Правда, некоторые ее обвиняли – и имели на это полное право, если бы она была нашей веры – в том, что она взяла себе в мужья сына, рожденного в браке с ее мужем Нином. На это были две основные причины. Первая состояла в том, что она не хотела в своем царстве другой коронованной женщины, кроме себя, что случилось бы, женись сын на другой. Другая причина заключалась в том, что ни один мужчина не казался ей достойным ее, кроме собственного сына. Это действительно было великим прегрешением, но поскольку еще не было писаных законов, нам следует простить ее хоть в какой-то мере: люди жили согласно законам природы, и каждый был вправе делать то, что велит ему сердце, не считая это грехом. Нет никаких сомнений: если бы она считала, что действует неправильно или что ее можно хоть в чем-то обвинить, она никогда бы этого не совершила, поскольку была столь великодушна и отважна и слишком высоко ценила честь, чтобы предаваться недостойному делу.
Итак, первый камень в основании нашего Града заложен. Теперь, чтобы продолжить строительство, нам необходимо уложить множество камней, один на другой.
XVI.
Об амазонках
– Есть вблизи Европы страна на берегу большого океанического моря, охватывающего весь мир[114], ее называют Скифией или землей скифов[115]. Случилось так, что разрушительная сила войны лишила эту страну всех благородных мужчин. Женщины этой страны, увидев, что все они потеряли своих мужей, братьев и отцов, и не осталось никого, кроме стариков и малых детей, собрались вместе, чтобы мужественно принять решение. Они постановили, что отныне будут управлять царством без мужского участия и обнародовали закон, запрещающий мужчинам ступать на эти земли. Однако, чтобы обеспечить себе потомство, в определенное время года они отправлялись в соседние страны, а затем возвращались к себе; если у них рождались мальчики, то тех отсылали к отцам, а девочек воспитывали амазонками[116]. Чтобы установить этот закон, они избрали двух самых знатных женщин и сделали их царицами: одну звали Ламфето, а другую Марпессой[117]. После этого они изгнали из страны всех оставшихся мужчин. Вооружившись, они создали много отрядов из женщин и девушек, и отправились навстречу своим врагам, завоевав их земли огнем и мечом. Никто не мог им противостоять, и вскоре они славно отомстили за смерть своих супругов.
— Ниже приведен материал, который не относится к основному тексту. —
-- ==== Sys2Proof/Machine/Core.lean ====
section
/-! DEFINITION. The machine behind the host's interface. -/

def Sys2Proof.core : Host.Core :=
  { State := Sys2Proof.Machine.State, Fault := Sys2Proof.Machine.Fault,
    Refusal := Sys2Proof.Machine.Refusal, step := Sys2Proof.Machine.step,
    reset := Sys2Proof.Machine.State.reset }
end

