-- ==== Sys2Proof/Certificates/Slice0/Obligations.lean ====
section
/-! DEFINITION. The statements for the provers. Those about one command's result give the next state
by the operations of the model; `granted` says that the request passes the checks of R454. -/

open Sys2Proof Sys2Proof.Machine

/-- The command at the front of the queue is carried out on the state with the rest of the queue. The
queue is the model's own form for what arrives at the block. -/
def Obligations.StepRunsFrontCommand : Prop :=
  ∀ (c : Instr) (rest : List Instr) (s : State),
    step { s with pending := c :: rest } = exec c { s with pending := rest }

/-- The model's own choice (log 7): an idle step is one microsecond. -/
def Obligations.EmptyQueueLetsTimePass : Prop :=
  ∀ s : State, s.pending = [] → ∃ t, step s = .next t ∧ t.nowUs = s.nowUs + 1 ∧
    t.sched = (if s.clk.domainsOn then s.sched + 2000 else s.sched) ∧
    t.spn = { s.spn with cycles := if s.clk.domainsOn then s.spn.cycles + 2000 else s.spn.cycles } ∧
    t.pal = { s.pal with busy := t.pal.busy, idle := t.pal.idle } ∧
    t.tel = { s.tel with leaves := t.tel.leaves } ∧
    t.spr = { s.spr with poweredHours := t.spr.poweredHours, hotHours := t.spr.hotHours } ∧
    t.pwr = { s.pwr with hvUs := s.pwr.hvUs + 1 } ∧ (s.mem.moves = [] → t.mem = s.mem) ∧
    (s.clk.domainsOn = false →
      t = { s with nowUs := s.nowUs + 1, pwr := t.pwr, spr := t.spr }) ∧
    t.pending = [] ∧ t.jobs = s.jobs ∧ t.tiles = s.tiles ∧ t.lry = s.lry ∧ t.clk = s.clk ∧ t.rst = s.rst

/-- The meaning of a command is its effect on everything but the queue. -/
def Obligations.CommandsLeaveTheQueue : Prop :=
  ∀ (c : Instr) (s t : State), exec c s = .next t → t.pending = s.pending

/-- The bounds of R467, R455, R479 and Table 18-7 (MFR_EVENT) hold of every next state of a state in
which they hold, reachable or not. -/
def Obligations.StepKeepsBounds : Prop :=
  ∀ s t : State, bounded s = true → step s = .next t → bounded t = true

/-- The canonical form of the two tables that hold design memory is kept by every step. The form is
the model's own. -/
def Obligations.StepKeepsMemoryForm : Prop :=
  ∀ s t : State, memoryWf s = true → step s = .next t → memoryWf t = true

/-- Where the two invariants start. -/
def Obligations.ResetMeetsInvariants : Prop :=
  bounded State.reset = true ∧ memoryWf State.reset = true

/-- R454 for every command row: `requestOf` names the row's request and opcode. -/
def Obligations.TurnedAwayCommandsOnlyAnswer : Prop :=
  ∀ (c : Instr) (h : Hdr) (op : Nat) (who : From) (need : Bool) (st : St) (s : State),
    requestOf c = some (h, op, who, need) →
    headCheck s h op who need = some st → exec c s = .next (respond s h op st [])

/-- R452, step by step, for a mailbox whose command has neither timed out nor been reset. -/
def Obligations.ResponseReachesItsMailbox : Prop :=
  ∀ (s : State) (h : Hdr) (op : Nat) (st : St) (pl : List Byte),
    expects s h = true → op < 65536 → h.mbx < 4 →
    let t := respond s h op st pl
    let b := mbxOf t h.fn h.mbx
    b.busy = false ∧ b.done = true ∧ field b.rsp.toNat 15 0 = op ∧
    field b.rsp.toNat 31 16 = h.tag.toNat ∧ rspStatus t h.fn h.mbx = stCode st ∧
    b.req = (mbxOf s h.fn h.mbx).req ∧
    (∀ fn m, m < 4 → (fn, m) ≠ (h.fn, h.mbx) → mbxOf t fn m = mbxOf s fn m) ∧
    t.out = .msix h.fn 1 :: s.out ∧
    t = { s with hif := { s.hif with mbx := t.hif.mbx }, out := t.out }

/-- R463 and R467 for an event of one record. -/
def Obligations.EventEntersTheLog : Prop :=
  ∀ (s : State) (fns : List Nat) (code job : Nat) (fs : List (Nat × Nat)),
    (packFields fs).length ≤ 16 → (∀ fn ∈ fns, (ringOf s fn).en = false) →
    let e : Ev := { code := code, job := job, seq := s.hif.seq % 2 ^ 32, timeUs := s.nowUs,
                    payload := packFields fs }
    let l := s.hif.log ++ [(e, 0)]
    emitTo s fns code job fs =
      { s with hif := { s.hif with log := l.drop (l.length - 4096),
                                   logLost := s.hif.logLost + (l.length - 4096),
                                   seq := s.hif.seq + 1 } }

/-- Every command that only answers. -/
def Obligations.QueriesAnswer : Prop :=
  (∀ s h, granted s h 0x0101 = true → exec (.cmdIdentify h) s = .next (answer s h 0x0101 (packFields
      [(2, 0x6532), (1, s.rst.stepping.toNat), (8, s.rst.serial.toNat), (4, fwVersion s.fw.slotA),
       (4, fwVersion s.fw.slotB), (1, b2n s.fw.runningB), (2, s.arr.ordinal.getD 0xFFFF),
       (2, allocable s), (2, usableMasons s), (1, h.fn)]))) ∧
  (∀ s h, granted s h 0x0102 = true → exec (.cmdDevStatus h) s = .next (answer s h 0x0102 (devStatus s))) ∧
  (∀ s h i, granted s h 0x0102 = true → exec (.cmdDevStatusClearAlert h i) s =
    .next (modPwrBlk (answer s h 0x0102 (devStatus s)) fun p => { p with alertN := !i })) ∧
  (∀ s h first count fm tm, granted s h 0x0103 = true → rangeOk first count 400 15 = true →
    exec (.cmdTileStatus h first count fm tm) s =
      .next (each ((List.range count).map (first + ·)) (clearTileBits fm tm)
        (answer s h 0x0103 (((List.range count).map (first + ·)).flatMap (tileRecord s))))) ∧
  (∀ s h, granted s h 0x0104 = true → exec (.cmdJobStatus h) s = .next (answer s h 0x0104 (packFields
      [(4, seqStatus (jobOf s (namedJob h))), (8, (jobOf s (namedJob h)).cycle.toNat),
       (1, b2n (replaySafe s (namedJob h))), (2, (grantedPins s (namedJob h)).toNat)]))) ∧
  (∀ s h, granted s h 0x070D = true → exec (.cmdArrStatus h) s = .next (answer s h 0x070D
      (leBytes 24 (ckptStatus (jobOf s (namedJob h)) (journalFill s) (undoFill s))))) ∧
  (∀ s h cm rm, granted s h 0x0211 = true → ∃ t, exec (.cmdClkStatus h cm rm) s = .next t ∧
    t.clk = { s.clk with forced := s.clk.forced && !cm.getLsbD 23 } ∧
    t.rst = { s.rst with perstSeen := s.rst.perstSeen && !rm.getLsbD 3 } ∧
    t.hif = (answer s h 0x0211
      (leBytes 4 (clkWord s) ++ leBytes 4 (clkFabCtl s.clk) ++ leBytes 4 (rstStatus s.rst))).hif ∧
    t = { s with clk := t.clk, rst := t.rst, hif := t.hif, out := t.out }) ∧
  (∀ s h, granted s h 0x0202 = true → exec (.cmdPwrStatus h) s = .next (answer s h 0x0202
      (leBytes 4 (powerState s)
        ++ ((List.range 9).flatMap fun r =>
              leBytes 4 (listAt s.pwr.railMv 0 r) ++ leBytes 4 (listAt s.pwr.railMa 0 r))
        ++ leBytes 4 s.pwr.vinMv ++ leBytes 4 s.pwr.iinMa ++ leBytes 4 s.pwr.inW))) ∧
  (∀ s h, granted s h 0x0203 = true →
    exec (.cmdKlnStatus h) s = .next (answer s h 0x0203 (leBytes 8 (kilnWord s)))) ∧
  (∀ s h, granted s h 0x0801 = true → exec (.cmdSpareStatus h) s = .next (answer s h 0x0801 (packFields (
      [(4, retiredCount s), (4, freeTiles s)]
      ++ ([(2, 3276800), (3, 76800), (4, 1433600), (5, 38400), (6, 38400), (7, 2048), (8, 64), (9, 12),
           (10, 12)].flatMap fun k => [(4, usedOf s k.1), (4, k.2 - usedOf s k.1)])
      ++ [(4, usedOf s 11), (2, allocable s), (2, s.spr.map.length), (1, s.spr.fusesUsed),
          (1, b2n s.spr.mapFull), (1, b2n s.spr.fusesFull), (4, s.spr.deferred), (4, s.spr.skipped),
          (4, s.spr.poweredHours), (4, s.spr.hotHours)])))) ∧
  (∀ s h, granted s h 0x0922 = true → exec (.cmdSpnStatus h) s = .next (answer s h 0x0922
      (packFields ([(8, epochWord s)] ++ (List.range 12).map (fun g => (4, groupDrain s g))
        ++ [(4, sat32 (countSum s.spn.badDest)), (4, sat32 (countSum s.spn.fenceDisc))])
       ++ (s.spn.fenceDisc.flatMap fun e => leBytes 4 e.1 ++ leBytes 4 (sat32 e.2))))) ∧
  (∀ s h hod, granted s h 0x0606 = true → hodCheck s h hod = none →
    exec (.cmdHodQuery h hod) s = .next (answer s h 0x0606 (hodReport (hodOf s hod)))) ∧
  (∀ s h flow, granted s h 0x0605 = true → flowOk flow = true →
    exec (.cmdPalFlowRead h flow) s = .next (answer s h 0x0605 (flowBytes (flowOf s (namedJob h) flow)))) ∧
  (∀ s h flows, granted s h 0x0608 = true → flows.all flowOk = true →
    ∀ first, exec (.cmdPalStats h flows first) s = .next (answer s h 0x0608
      (leBytes 4 (palStats s (namedJob h) flows).length ++ (palStats s (namedJob h) flows).drop first))) ∧
  (∀ s h first count, granted s h 0x0505 = true → rangeOk first count 131072 30 = true →
    pagesAllowed s h (pagesFrom first count) = true →
    let u := each (pagesFrom first count) (fun s p => (readEntry s p).2) s
    exec (.cmdPlcQuery h first count) s = .next (answer u h 0x0505
      ((pagesFrom first count).flatMap fun p => leBytes 8 (pptWord (pptOf u p)))) ∧
    (s.mem.stalled = [] → s.mem.pptErr = [] → u = s)) ∧
  (∀ s h first, granted s h 0x0509 = true → exec (.cmdMemQuarantineRead h first) s =
    .next (answer s h 0x0509 (leBytes 4 s.mem.quar.length ++ leBytes 4 (min first s.mem.quar.length)
      ++ ((s.mem.quar.drop (min first s.mem.quar.length)).take 9).flatMap quarBytes))) ∧
  (∀ s h, granted s h 0x050C = true → exec (.cmdMemRepairList h) s = .next (answer s h 0x050C
      (((s.spr.map.filter (fun r => r.kind == 11)).take 15).flatMap fun r => leBytes 16 (repairWord r)))) ∧
  (∀ s h first count, granted s h 0x050F = true → rangeOk first count 32 32 = true →
    exec (.cmdMemChStatus h first count) s = .next (answer s h 0x050F
      ((List.range count).flatMap fun i => leBytes 4 (chanWord (chanOf s (first + i)))))) ∧
  (∀ s h ms, granted s h 0x060C = true → masonsOk ms = true → ms.length ≤ 59 →
    (h.fn = 0 ∨ ∀ m ∈ ms, (masonOf s m).job = some (namedJob h)) →
    exec (.cmdMsnStatus h ms) s = .next (answer s h 0x060C
      (ms.flatMap (fun m => leBytes 4 (msnStatus (masonOf s m) (groupOf s (m / 16))))
        ++ [BitVec.ofNat 8 (b2n (replaySafe s (namedJob h)))]))) ∧
  (∀ s h first count, granted s h 0x0702 = true → rangeOk first count 12 12 = true →
    exec (.cmdLryPortStatus h first count) s = .next (answer s h 0x0702
      ((List.range count).flatMap fun i => leBytes 8 (portStatus (portOf s (first + i)))))) ∧
  (∀ s h is, granted s h 0x0704 = true → (∀ i ∈ is, i < 4096) → is.length ≤ 60 →
    let r := is.foldl readFwd ([], s)
    exec (.cmdLryFwdRead h is) s = .next (answer r.2 h 0x0704 r.1) ∧
    ((∀ i ∈ is, mapGet s.lry.fwdErr 0 i = 0) →
      r = (is.flatMap fun i => leBytes 4 (fwdWord (mapGet s.lry.fwd {} i)), s))) ∧
  (∀ s h is, granted s h 0x0705 = true → (∀ i ∈ is, i < 1024) → is.length ≤ 240 →
    exec (.cmdLryRouteRead h is) s = .next (answer s h 0x0705
      (is.map fun i => BitVec.ofNat 8 (routeOf s i)))) ∧
  (∀ s h target addr, granted s h 0x050D = true → diagChipOk s target addr = true →
    let w : Nat :=
      if target = 1 then (mapGet s.mem.near 0 addr).toNat
      else if target = 3 then (mapGet (tileOf s (addr / 163840)).store 0 (addr % 163840)).toNat
      else (mapGet s.lp.diag 0 (target * 16 + addr)).toNat
    let bits := if target = 3 then 32 else if target = 4 then 48 else 64
    exec (.cmdMemEccDiagReadChip h target addr) s = .next (answer s h 0x050D
      (leBytes 8 (w % 2 ^ bits) ++ leBytes 1 (w / 2 ^ bits))))

/-- Bulk reads and the end of their transfer. -/
def Obligations.BulkReadsAreAccepted : Prop :=
  (∀ s h b, granted s h 0x0105 = true → bulkReady s b = true → exec (.cmdEventLog h b) s =
    .next (respond (enlist (emitOut s (.records 0 (s.hif.log.map fun e => evRecord e.1 false e.2)))
      h 0x0105 [s.hif.logLost]) h 0x0105 .accepted [])) ∧
  (∀ s h b img vf vc cf cc, granted s h 0x0303 = true → bulkReady s b = true →
    (jobOf s (namedJob h)).image = some img → readbackOk (jobOf s (namedJob h)) vf vc cf cc = true →
    lp5xBad s = false → exec (.cmdImageReadbackGolden h vf vc cf cc b) s =
    .next (respond (enlist (emitOut s (.host h.fn img.bytes)) h 0x0303 [namedJob h]) h 0x0303
      .accepted [])) ∧
  (∀ s h b, granted s h 0x0804 = true → bulkReady s b = true →
    let r := s.spr.fuses.foldl fuseEntry ([], s)
    exec (.cmdRepairMap h b) s = .next (respond (enlist (emitOut r.2 (.records h.fn
      ((s.spr.map.map fun r => leBytes 16 (repairWord r)) ++ r.1))) h 0x0804 []) h 0x0804
      .accepted []) ∧
    ((∀ e ∈ s.spr.fuses, e.kind ≠ 0) → r = (s.spr.fuses.map fun e =>
      leBytes 6 (secEncode 7 41 (repairWord e % 2 ^ 41)), s))) ∧
  (∀ s h b, granted s h 0x0905 = true → bulkReady s b = true →
    capOn (jobOf s (namedJob h)).capture = false → lp5xBad s = false → exec (.cmdCaptureRead h b) s =
    .next (respond (enlist (emitOut s (.records h.fn
      ((jobOf s (namedJob h)).capture.records.map (capRecOut (namedJob h))))) h 0x0905 []) h 0x0905
      .accepted [])) ∧
  (∀ s h b first count, granted s h 0x0921 = true → bulkReady s b = true → s.spn.trcEn = false →
    rangeOk first count traceSize traceSize = true → exec (.cmdSpnTraceCopy h first count b) s =
    .next (respond (enlist (emitOut s (.records h.fn ((List.range count).map fun i =>
      leBytes 32 (mapGet s.spn.trcBuf 0 (first + i)).toNat))) h 0x0921 []) h 0x0921 .accepted [])) ∧
  (∀ s h b first count, granted s h 0x0901 = true → rangeOk first count 8192 8192 = true →
    let is := (List.range count).map (first + ·)
    let u := each is checkRoot s
    (h.fn = 0 ∨ is.all (vfRoot s (h.fn - 1)) = true) →
    (count ≤ 28 → exec (.cmdTelRead h first count b) s =
      .next (answer u h 0x0901 (telHead u ++ is.flatMap (rootRecord u)))) ∧
    (28 < count → bulkReady u b = true → exec (.cmdTelRead h first count b) s = .next (respond
      (enlist (emitOut u (.records h.fn (telHead u :: is.map (rootRecord u)))) h 0x0901 []) h 0x0901
        .accepted []))) ∧
  (∀ s op a, bulkOpcodes.contains op = true → findAcc s op = some a →
    exec (.bulkTransferDone op none) s = .next (complete (dropAcc s op) a.hdr op 0x0E02 .ok
      (if op = 0x0105 then [(4, sat32 (listAt a.args 0 0))] else [])))

/-- The commands of `readsOnly`. -/
def Obligations.ReadsChangeOnlyTheHostInterface : Prop :=
  (∀ (c : Instr) (s t : State), readsOnly c = true → exec c s = .next t → onlyHost s t) ∧
  (∀ s h first count t, exec (.cmdPlcQuery h first count) s = .next t →
    t = { s with mem := t.mem, hif := t.hif, out := t.out }) ∧
  (∀ s h is t, exec (.cmdLryFwdRead h is) s = .next t →
    t = { s with lry := t.lry, hif := t.hif, out := t.out })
Вот как женщины Скифии начали носить оружие. С тех пор их стали называть амазонками, что значит «удалившие себе грудь». И в самом деле, у них был обычай особенным способом выжигать левую грудь у высокородных девочек, чтобы та не мешала носить щит; менее знатные, которые должны были стрелять из лука, лишались правой груди. Они получали большое удовольствие от военного ремесла, силой приумножая свои владения и царство; слава о них облетела всю Землю. Уже упомянутые Ламфето и Марпесса вторглись во многие страны, каждая во главе большой армии; в конечном итоге они покорили бо́льшую часть Европы и Азии, завоевав многие царства и подчинив их своему закону. Они основали большое количество поселений и городов, в частности Эфес, город, который стал знаменитым и остается таковым до сих пор. Марпесса погибла первой, пав в битве; на ее трон амазонки возвели одну из ее дочерей, благородную и прекрасную деву по имени Синоппа[118]. По характеру она была столь своенравна и горда, что пожелала оставаться всю свою жизнь девственницей и действительно ни разу не соблаговолила возлежать с мужчиной. Единственной ее страстью и заботой было занятие военным искусством, никаких других забав она не желала. Ничто не могло удовлетворить ее жажды завоевания и покорения земель. Она отомстила за смерть своей матери в пример всем другим, предав мечу всех жителей страны, где была убита Марпесса, и опустошив их земли.
XVII.
О Томирис, царице амазонок
– Как ты вскоре узнаешь, царство, основанное амазонками, долгое время процветало; многие героические женщины правили им. Я упомяну лишь самых важных, потому что перечислять всех было бы слишком утомительно.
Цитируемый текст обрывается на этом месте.